Что за фантастическая картина! Что за декорация из какой-то феерии!
По морю течет молочная река.
На версту от берега вода побелела, стала молочного цвета.
А кругом, кругом!
Блещут фонтаны китов, ревут сивучи (моржи), с воплями носятся тысячи чаек.
И над всем этим царит господин Крамаренко.
«Сахалинский Орфей», променявший скрипку на селедку.
Но и скрипка не всегда была постоянным инструментом господина Крамаренко. Когда-то он играл на другом инструменте – щелкал на счетах, служа в конторе кого-то из астраханских рыбопромышленников.
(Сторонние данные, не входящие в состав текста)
-- ==== Sys2Proof/Machine/Raw.lean ====
section
/-! DEFINITION. Machine/Raw.lean: markers at an AF output stage, the stages from the converter cores to the RAW frame, and system
calibration (chapters 01 and 04, R23 to R28, R106 to R138, R569). -/

namespace Sys2Proof.Machine

/-! ### Markers at the AF output stage (R24, R28) -/

/-- The list without its first element equal to `q`. -/
def dropFirst (q : MarkerReq) : List MarkerReq → List MarkerReq
  | [] => []
  | a :: l => if a = q then l else a :: dropFirst q l

/-- Registers that say "marker not yet inserted" (Tables CV-6, ZP-5, BT-6): cleared when the marker is inserted. -/
def State.inserted (s : State) (stage : FirstStage) (m : MarkerReq) : State :=
  let c := m.target.toNat / 4096
  let n := m.target.toNat % 4096
  match stage with
  | .input _ =>
    if c = 0 && m.type = .coefSwap then s.put (AF_NOTCH_SWAP_CTL_PENDING n) 0
    else if c = 1 && m.type = .syncReset then s.put (ZP_SWAP_CTL_SYNC_PENDING n) 0
    else if c = 2 && m.type = .syncReset then s.put (BT_MK_CTL_SYNC_PENDING n) 0
    else s
  | _ => s

/-- Index of the sample before which input n inserts a request: the first at or after its time, at the earliest the next one. -/
def AfIn.dueAt (x : AfIn) (q : MarkerReq) : Int :=
  let k0 := match x.endAt with
    | some e => instAt x.fs e
    | none => x.nextInst
  if q.now then k0 else max x.nextInst (instAt x.fs (tAddI q.time (-x.lag)))

/-- The request of input n that comes first among those due before index `lim`: by sample, then in the order of R28, of equal type
the oldest. -/
def AfIn.firstDue (x : AfIn) (n : Nat) (lim : Int) : List MarkerReq → Option (Int × MarkerReq)
  | [] => none
  | q :: l =>
    let r := x.firstDue n lim l
    let k := x.dueAt q
    if q.stage = .input n && decide (k < lim) then
      match r with
      | none => some (k, q)
      | some p => if p.1 < k || (p.1 = k && p.2.type.rank < q.type.rank) then some p else some (k, q)
    else r

/-- Input n inserts the first request due before index `lim` (R24): before its sample, LATE when that sample's time exceeds the
requested time by more than one sample period. What the input's own stages do at it follows. -/
def State.afInsert (s : State) (n : Nat) (lim : Int) : State :=
  let x := s.inp n
  match x.firstDue n lim s.flow.requests with
  | none => s
  | some (k, q) =>
    let t := instTime x.fs k
    let late := decide (((2 ^ 48 / x.fs : Nat) : Int) < tDiff (tAddI t x.lag) q.time)
    let off := (k - x.nextInst).toNat
    let seq := kvGetD s.flow.markerSeq n 0
    let s : State := { s with flow := { s.flow with requests := dropFirst q s.flow.requests } }
    let s := (s.insertMarker (.input n) q.type q.target q.time q.arg late off).inserted (.input n) q
    let m : Marker := ⟨q.type, late, q.target, BitVec.ofNat 32 off, q.time, q.arg, seq⟩
    if q.type != .epoch && q.type != .timeStep && (q.target = sid 0 n || q.target = 0xFFFF) then
      s.modIn n fun x => { x with todo := x.todo ++ [(t, m)] }
    else s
Господин Крамаренко – человек молодой годами, но «старый опытом».
В тридцать лет он успел стать конторщиком, скрипачом-виртуозом и превратиться в рыбопромышленника.
Вкусил лавра и питается селедкой.
Господин Крамаренко – астраханский мещанин. Так сказать, земляк астраханской сельди. Но этим и кончается все его родство с соленой рыбой.
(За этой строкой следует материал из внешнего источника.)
/-- TG_HOLDOFF_END (R233, R234): device time reached the end of the holdoff (of every band's, for BAND). -/
def State.tgHoldoffEnd (s : State) (r u : Nat) : State :=
  let past (h : Option DevTime) : Bool := match h with | some e => tLe e s.now | none => true
  let bandsOver := !(r != 4 && u = 12) || (upto 64).all fun b => past (kvGetD s.tg.bands (64 * r + b) {}).holdEnd
  if s.on (TG_U_STATUS_HOLDOFF (tgWin r) u) && past (s.tgu r u).holdEnd && bandsOver then
    let s := s.put (TG_U_STATUS_HOLDOFF (tgWin r) u) 0
    if s.tgOn r u && !(s.on (TG_U_CTL_ARM_MODE (tgWin r) u)) then s.put (TG_U_STATUS_ARMED (tgWin r) u) 1 else s
  else s

def execTgHoldoffEnd (r : Fin 5) (u : Fin 16) (s : State) : Host.Outcome State Fault Refusal := .next (s.tgHoldoffEnd r u)

/-! ### LEVEL (R238 to R241) -/

/-- The cubic through x0 to x3 at positions -1, 0, 1, 2 (R240), at m / 256. -/
def cubicAt (x0 x1 x2 x3 : Ratio) (m : Nat) : Ratio :=
  let k (a b c d : Int) (n : Nat) : Ratio :=
    ratioMul (ratioAdd (ratioAdd (ratioMul (ratioOf a) x0) (ratioMul (ratioOf b) x1))
      (ratioAdd (ratioMul (ratioOf c) x2) (ratioMul (ratioOf d) x3))) (ratio 1 n)
  let p := ratio m 256
  let c1 := k (-2) (-3) 6 (-1) 6
  let c2 := k 3 (-6) 3 0 6
  let c3 := k (-1) 3 (-3) 1 6
  ratioAdd x1 (ratioMul p (ratioAdd c1 (ratioMul p (ratioAdd c2 (ratioMul p c3)))))

/-- The sample a LEVEL unit compares (R238): a RAW sample on the 12-bit scale, or the part of a zoom output. A magnitude
is taken to 2^-40 of a unit, rounded down (assumption 13). -/
def State.levelSample (s : State) (r u : Nat) (re im : Int) : Ratio :=
  if s.on (TG_LV_SRC_KIND (tgWin r) u) then
    match s.get (TG_LV_SRC_PART (tgWin r) u) with
    | 0 => ratioOf re
    | 1 => ratioOf im
    | _ => ratio (isqrt ((re * re + im * im).natAbs * 2 ^ 80)) (2 ^ 40)
  else ratioOf ((s.tgu r u).unit * re)

/-- The stream a LEVEL unit watches. -/
def State.levelStream (s : State) (r u : Nat) : BitVec 16 :=
  let i := s.get (TG_LV_SRC_INDEX (tgWin r) u)
  if s.on (TG_LV_SRC_KIND (tgWin r) u) then zoomSid (16 * r + i) else sid 0 (4 * r + i)

/-- Time of m / 256 sample periods after the sample at instant `k` of the unit's clock (R240): RAW, the exact time rounded down;
ZOOM, the TIME of the output plus the rest. -/
def State.levelTime (s : State) (r u : Nat) (k : Int) (m : Nat) : DevTime :=
  let x := s.tgu r u
  if s.on (TG_LV_SRC_KIND (tgWin r) u) then tAddFrac (instTime x.rate k) (m * x.step : Nat) (256 * x.rate)
  else instTime (256 * x.rate) (256 * k + m * x.step)

/-- The crossing between the last two samples, with the one before them and the one that has come (R240, R241). -/
def State.levelFire (s : State) (r u : Nat) (rise : Bool) (x0 x1 x2 x3 : Ratio × Bool × Bool) : State :=
  let w := tgWin r
  let x := s.tgu r u
  let k := x.at_ - 2 * (x.step : Int)
  let lv := ratioOf (signed 32 (s.val (TG_LV_LEVEL w u)))
  let le (a b : Ratio) : Bool := !(ratioLt b a)
  let m := (((upto 256).map fun i => i + 1).find? fun m =>
    let p := cubicAt x0.1 x1.1 x2.1 x3.1 m
    if rise then le lv p else le p lv).getD 256
  s.tgCondition r u {
    time := s.levelTime r u k m, kind := 0
    ovr := [x0, x1, x2, x3].any (·.2.1), cal := [x0, x1, x2, x3].any (·.2.2)
    coast := s.coastIn (s.levelTime r u (k - x.step) 0) (s.levelTime r u x.at_ 0)
    source := s.levelStream r u, detail := (if rise then 0 else 1) + m % 256 * 256, value := f32Round x2.1 }

/-- A sample reaches a LEVEL unit (R239, R240); the second answer says that a qualified crossing was interpolated. -/
def State.levelTake (s : State) (r u : Nat) (v : Ratio × Bool × Bool) : State × Bool :=
  let w := tgWin r
  let lv := ratioOf (signed 32 (s.val (TG_LV_LEVEL w u)))
  let hy := ratioOf (s.get (TG_LV_HYST_HYST w u))
  let slope := s.get (TG_LV_SRC_SLOPE w u)
  let le (a b : Ratio) : Bool := !(ratioLt b a)
  let s := s.blindOver r u (s.levelTime r u (s.tgu r u).at_ 0) (s.levelStream r u)
  let x := s.tgu r u
  let s := match x.crossing, x.hist with
    | some rise, [c, b, a] => s.levelFire r u rise a b c v
    | _, _ => s
  let fired := x.crossing.isSome && x.hist.length = 3
  let up := match x.hist with
    | p :: _ => ratioLt p.1 lv && le lv v.1
    | [] => false
  let down := match x.hist with
    | p :: _ => ratioLt lv p.1 && le v.1 lv
    | [] => false
  (s.modTgu r u fun y => { y with
    at_ := y.at_ + y.step, hist := (v :: x.hist).take 3
    crossing := if up && x.qualUp && slope != 1 then some true
      else if down && x.qualDown && slope != 0 then some false else none
    qualUp := (x.qualUp && !up) || ratioLt v.1 (ratioSub lv hy)
    qualDown := (x.qualDown && !down) || ratioLt (ratioAdd lv hy) v.1 }, fired)

/-- A LEVEL unit takes what its source brings. A run that does not continue the one before is taken as after enable (R259). -/
def State.levelTok (s : State) (r u : Nat) (t : TgTok) : State × Bool :=
  match t with
  | .start rate first step unit =>
    let x := s.tgu r u
    let on := x.rate = rate && x.at_ = first && x.step = step
    (s.modTgu r u fun y => { y with
      rate := rate, at_ := first, step := step, unit := unit
      hist := if on then y.hist else [], crossing := if on then y.crossing else none
      qualUp := on && y.qualUp, qualDown := on && y.qualDown }, false)
  | .x re im ovr cal => s.levelTake r u (s.levelSample r u re im, ovr, cal)
  | .gap t c => (s.modTgu r u fun y => { y with
      blind := some (y.blind.getD (t, c)), hist := [], crossing := none, qualUp := false, qualDown := false }, false)
  | .mark m => (s.tgMarks r [m], false)
  | _ => (s, false)

/-! ### MASK (R242 to R244) -/

/-- Points of the mask of unit u: channel and level in 1/8 dB. -/
def State.maskPoints (s : State) (r u : Nat) : List (Nat × Int) :=
  (upto (s.get (TG_MK_NPTS_N (tgWin r) (u - 8)))).map fun i =>
    let v := (kvGetD s.tg.points ((4 * r + (u - 8)) * 8192 + i) 0).toNat
    (bits v 19 0, signed 12 (bits v 31 20))

/-- The mask level at channel c in 1/8 dB, by linear interpolation between the points around it (R242); none outside. -/
def maskLevel : List (Nat × Int) → Nat → Option Ratio
  | [], _ => none
  | [(a, l)], c => if a = c then some (ratioOf l) else none
  | (a, l) :: (b, m) :: t, c =>
    if c < a then none
    else if c ≤ b then
      (if a = b then some (ratioOf l) else some (ratioMix (ratioOf l) (ratioOf m) (c - a) (b - a)))
    else maskLevel ((b, m) :: t) c

/-- The source of a MASK unit: a broad input or a zoom slot. -/
def State.maskSrc (s : State) (r u : Nat) : Nat :=
  srcOf (s.get (TG_MK_SRC_KIND (tgWin r) (u - 8))) (s.get (TG_MK_SRC_INDEX (tgWin r) (u - 8)))

/-- The channels of a spectrum whose power is above the mask (R242). -/
def State.maskViols (s : State) (r u : Nat) (d : DetSpec) : List (Word × Nat) :=
  let pts := s.maskPoints r u
  (d.p.zip (upto d.p.length)).filter fun y =>
    match maskLevel pts y.2 with
    | some l => dbAbove (f32Num y.1) l.num (8 * l.den)
    | none => false

/-- The largest excess of violating channels over the mask in dB (Table TG-3). -/
def State.maskExcess (s : State) (r u : Nat) (viol : List (Word × Nat)) : Word :=
  let pts := s.maskPoints r u
  let l := viol.map fun y => dbFix (f32Num y.1) - ratioFloor (ratioMul ((maskLevel pts y.2).getD ⟨0, 1⟩) (ratio oneFix 8))
  f32Round (ratio (l.foldl max (l.headD 0)) (2 ^ 80))

/-- The condition of a MASK unit is met (R243) by a spectrum that is OUT or not, after one that was. -/
def State.maskFires (s : State) (r u : Nat) (was : Option Bool) (out : Bool) : Bool :=
  let c := s.get (TG_MK_SRC_COND (tgWin r) (u - 8))
  if c = 0 then out && was = some false
  else if c = 1 then !out && was = some true
  else if c = 2 then !out
  else out && c = 3

/-- What a MASK unit reports of a spectrum with these violating channels (Table TG-3); `value` is the excess. -/
def State.maskFire (s : State) (d : DetSpec) (viol : List (Word × Nat)) (value : Word) : TgFire := {
  time := d.time, kind := 1, ovr := d.ovr, cal := d.cal, coast := s.coastIn d.lo d.hi || s.coastAt d.time, source := d.stream
  detail := (viol.head?.map fun y => y.2).getD 0, value := value, extent := viol.length }

/-- A MASK unit judges a spectrum (R242, R243); one that carries SETTLING or FLAGS bit 2 is not evaluated. -/
def State.maskTake (s : State) (r u : Nat) (d : DetSpec) : State × Bool :=
  if d.bad then (s, false)
  else
    let s := s.blindOver r u d.time d.stream
    let viol := s.maskViols r u d
    let out := decide (s.get (TG_MK_MIN_MIN_CH (tgWin r) (u - 8)) ≤ viol.length)
    let fires := s.maskFires r u (s.tgu r u).isOut out
    let s := s.modTgu r u fun y => { y with isOut := some out }
    if !fires then (s, true)
    -- an IN spectrum may hold no violating channel: the excess the manual then gives no value is a free one
    else if viol.isEmpty then (s.useFree.tgCondition r u (s.maskFire d viol (BitVec.ofNat 32 s.freeNow)), true)
    else (s.tgCondition r u (s.maskFire d viol (s.maskExcess r u viol)), true)

/-- The row a level in 1/8 dB maps to (R218), within 0 to 511. -/
def levelRow (floor16 : Int) (step : Nat) (l : Ratio) : Nat :=
  let y := ratioSub (ratioMul l (ratioOf 32)) (ratioOf (16 * floor16))
  if step = 0 then 0 else (min (max (ratioFloor (ratioMul y (ratio 1 step))) 0) 511).toNat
По его собственному искреннему, чистосердечному и делающему ему честь сознанию, он о селедке имеет ровно столько же понятия, сколько всякий, кому случалось видеть эту рыбу приготовленной с уксусом, маслицем, горчичкой, свеклой, лучком и картофелем.
Он знает, что селедка – великолепная и рифма, и закуска к водке.
Но на этом все его познания и кончаются.
Даже ваш покорнейший слуга – и тот оказался более опытным рыбопромышленником в сравнении с этим «сахалинским Орфеем».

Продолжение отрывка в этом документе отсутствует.